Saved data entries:
______________________________

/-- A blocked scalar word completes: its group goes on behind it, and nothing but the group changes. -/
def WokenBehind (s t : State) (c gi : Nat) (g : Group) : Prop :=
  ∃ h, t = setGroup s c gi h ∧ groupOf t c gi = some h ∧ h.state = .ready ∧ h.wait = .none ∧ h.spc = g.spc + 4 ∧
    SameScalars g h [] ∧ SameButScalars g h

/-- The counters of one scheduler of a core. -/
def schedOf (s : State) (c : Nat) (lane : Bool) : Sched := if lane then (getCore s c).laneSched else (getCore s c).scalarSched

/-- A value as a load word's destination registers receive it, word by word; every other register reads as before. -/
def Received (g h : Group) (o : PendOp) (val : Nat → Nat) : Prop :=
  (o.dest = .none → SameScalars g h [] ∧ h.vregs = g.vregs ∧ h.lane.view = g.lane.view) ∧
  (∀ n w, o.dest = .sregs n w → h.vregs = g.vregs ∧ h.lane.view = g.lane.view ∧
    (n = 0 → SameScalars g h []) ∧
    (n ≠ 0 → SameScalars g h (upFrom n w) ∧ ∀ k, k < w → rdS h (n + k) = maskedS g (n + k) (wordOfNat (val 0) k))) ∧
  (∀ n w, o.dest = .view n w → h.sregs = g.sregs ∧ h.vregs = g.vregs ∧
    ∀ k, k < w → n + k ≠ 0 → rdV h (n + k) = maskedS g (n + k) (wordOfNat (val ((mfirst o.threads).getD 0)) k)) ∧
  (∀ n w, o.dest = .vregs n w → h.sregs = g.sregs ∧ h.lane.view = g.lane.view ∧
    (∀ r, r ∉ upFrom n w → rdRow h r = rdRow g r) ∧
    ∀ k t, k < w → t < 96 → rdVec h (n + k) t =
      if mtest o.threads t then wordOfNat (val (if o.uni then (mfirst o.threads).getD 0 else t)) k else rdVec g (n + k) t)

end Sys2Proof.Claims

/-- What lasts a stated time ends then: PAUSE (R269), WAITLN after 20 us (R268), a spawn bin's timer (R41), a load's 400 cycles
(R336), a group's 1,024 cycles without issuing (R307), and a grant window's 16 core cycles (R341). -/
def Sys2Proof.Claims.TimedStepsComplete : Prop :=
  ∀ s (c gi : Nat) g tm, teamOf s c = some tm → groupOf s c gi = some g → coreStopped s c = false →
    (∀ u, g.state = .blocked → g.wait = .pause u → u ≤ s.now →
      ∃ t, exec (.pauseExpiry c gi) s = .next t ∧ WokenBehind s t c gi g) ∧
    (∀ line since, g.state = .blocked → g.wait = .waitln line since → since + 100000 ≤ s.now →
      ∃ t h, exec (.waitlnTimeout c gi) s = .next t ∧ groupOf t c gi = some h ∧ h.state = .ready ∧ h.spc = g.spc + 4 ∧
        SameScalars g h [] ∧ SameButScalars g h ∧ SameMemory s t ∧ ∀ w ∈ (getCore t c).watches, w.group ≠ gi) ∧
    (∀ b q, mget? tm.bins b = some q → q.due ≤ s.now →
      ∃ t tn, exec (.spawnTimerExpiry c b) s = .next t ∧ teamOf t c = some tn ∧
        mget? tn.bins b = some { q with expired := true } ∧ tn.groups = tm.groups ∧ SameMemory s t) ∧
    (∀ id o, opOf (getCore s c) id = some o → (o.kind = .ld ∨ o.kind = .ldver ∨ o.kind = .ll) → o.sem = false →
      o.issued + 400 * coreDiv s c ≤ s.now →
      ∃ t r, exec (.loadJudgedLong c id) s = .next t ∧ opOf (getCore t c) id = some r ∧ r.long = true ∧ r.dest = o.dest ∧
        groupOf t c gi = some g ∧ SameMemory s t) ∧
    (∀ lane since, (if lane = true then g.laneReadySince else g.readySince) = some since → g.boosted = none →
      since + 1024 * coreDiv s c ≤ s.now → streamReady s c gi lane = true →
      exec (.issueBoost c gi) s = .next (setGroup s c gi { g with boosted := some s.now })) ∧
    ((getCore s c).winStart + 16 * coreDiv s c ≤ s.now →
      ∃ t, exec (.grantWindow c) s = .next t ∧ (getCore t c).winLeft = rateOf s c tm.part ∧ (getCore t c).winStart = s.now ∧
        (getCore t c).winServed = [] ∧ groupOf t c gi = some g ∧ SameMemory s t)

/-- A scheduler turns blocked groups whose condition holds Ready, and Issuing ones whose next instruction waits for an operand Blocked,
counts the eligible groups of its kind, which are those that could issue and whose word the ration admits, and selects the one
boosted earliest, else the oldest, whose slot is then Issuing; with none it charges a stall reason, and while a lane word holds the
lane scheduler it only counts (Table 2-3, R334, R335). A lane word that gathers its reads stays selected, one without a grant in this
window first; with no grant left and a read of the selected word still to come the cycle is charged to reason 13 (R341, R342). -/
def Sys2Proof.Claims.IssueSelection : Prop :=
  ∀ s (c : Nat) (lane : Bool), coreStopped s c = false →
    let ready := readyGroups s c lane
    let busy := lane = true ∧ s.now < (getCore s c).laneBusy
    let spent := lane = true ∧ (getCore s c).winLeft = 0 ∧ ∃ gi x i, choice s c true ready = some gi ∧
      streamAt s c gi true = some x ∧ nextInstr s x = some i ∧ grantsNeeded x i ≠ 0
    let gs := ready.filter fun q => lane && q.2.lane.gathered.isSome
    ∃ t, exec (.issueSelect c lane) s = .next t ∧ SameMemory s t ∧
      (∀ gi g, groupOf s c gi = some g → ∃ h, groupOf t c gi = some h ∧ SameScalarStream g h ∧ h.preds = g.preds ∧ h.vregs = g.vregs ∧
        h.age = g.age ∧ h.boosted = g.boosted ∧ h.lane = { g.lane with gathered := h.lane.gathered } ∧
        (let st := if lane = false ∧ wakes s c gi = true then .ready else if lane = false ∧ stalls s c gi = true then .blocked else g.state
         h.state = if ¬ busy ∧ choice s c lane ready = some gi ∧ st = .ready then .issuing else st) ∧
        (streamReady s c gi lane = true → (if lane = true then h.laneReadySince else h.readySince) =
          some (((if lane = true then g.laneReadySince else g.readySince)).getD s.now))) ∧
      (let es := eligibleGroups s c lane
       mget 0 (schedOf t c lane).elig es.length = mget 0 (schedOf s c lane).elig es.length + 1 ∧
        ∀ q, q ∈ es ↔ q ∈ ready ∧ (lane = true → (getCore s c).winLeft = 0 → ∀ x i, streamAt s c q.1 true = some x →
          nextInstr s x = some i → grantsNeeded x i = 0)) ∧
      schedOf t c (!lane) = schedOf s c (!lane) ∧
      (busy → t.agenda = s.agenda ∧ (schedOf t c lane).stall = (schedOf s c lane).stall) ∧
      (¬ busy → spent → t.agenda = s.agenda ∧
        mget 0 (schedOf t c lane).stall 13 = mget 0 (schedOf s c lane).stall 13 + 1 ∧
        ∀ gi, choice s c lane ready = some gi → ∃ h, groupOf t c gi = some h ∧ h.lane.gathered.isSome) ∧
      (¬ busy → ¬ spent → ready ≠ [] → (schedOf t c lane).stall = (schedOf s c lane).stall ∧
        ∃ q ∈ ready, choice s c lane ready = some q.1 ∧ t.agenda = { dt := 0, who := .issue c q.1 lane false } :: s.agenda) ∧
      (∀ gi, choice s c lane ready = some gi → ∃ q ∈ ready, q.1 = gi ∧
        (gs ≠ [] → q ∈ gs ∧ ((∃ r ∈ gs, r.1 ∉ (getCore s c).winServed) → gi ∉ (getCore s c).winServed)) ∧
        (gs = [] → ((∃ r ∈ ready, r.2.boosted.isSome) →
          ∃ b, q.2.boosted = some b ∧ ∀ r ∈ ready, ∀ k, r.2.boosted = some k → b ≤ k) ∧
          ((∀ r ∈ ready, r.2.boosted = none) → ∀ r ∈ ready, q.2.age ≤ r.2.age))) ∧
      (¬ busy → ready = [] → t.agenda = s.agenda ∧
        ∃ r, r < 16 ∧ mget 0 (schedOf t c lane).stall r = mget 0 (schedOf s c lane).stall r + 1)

______________________________

> **Exercise prompt**
How many lines in the data contain the string "upFrom"? Respond with the number only.

> **Problem solution**
2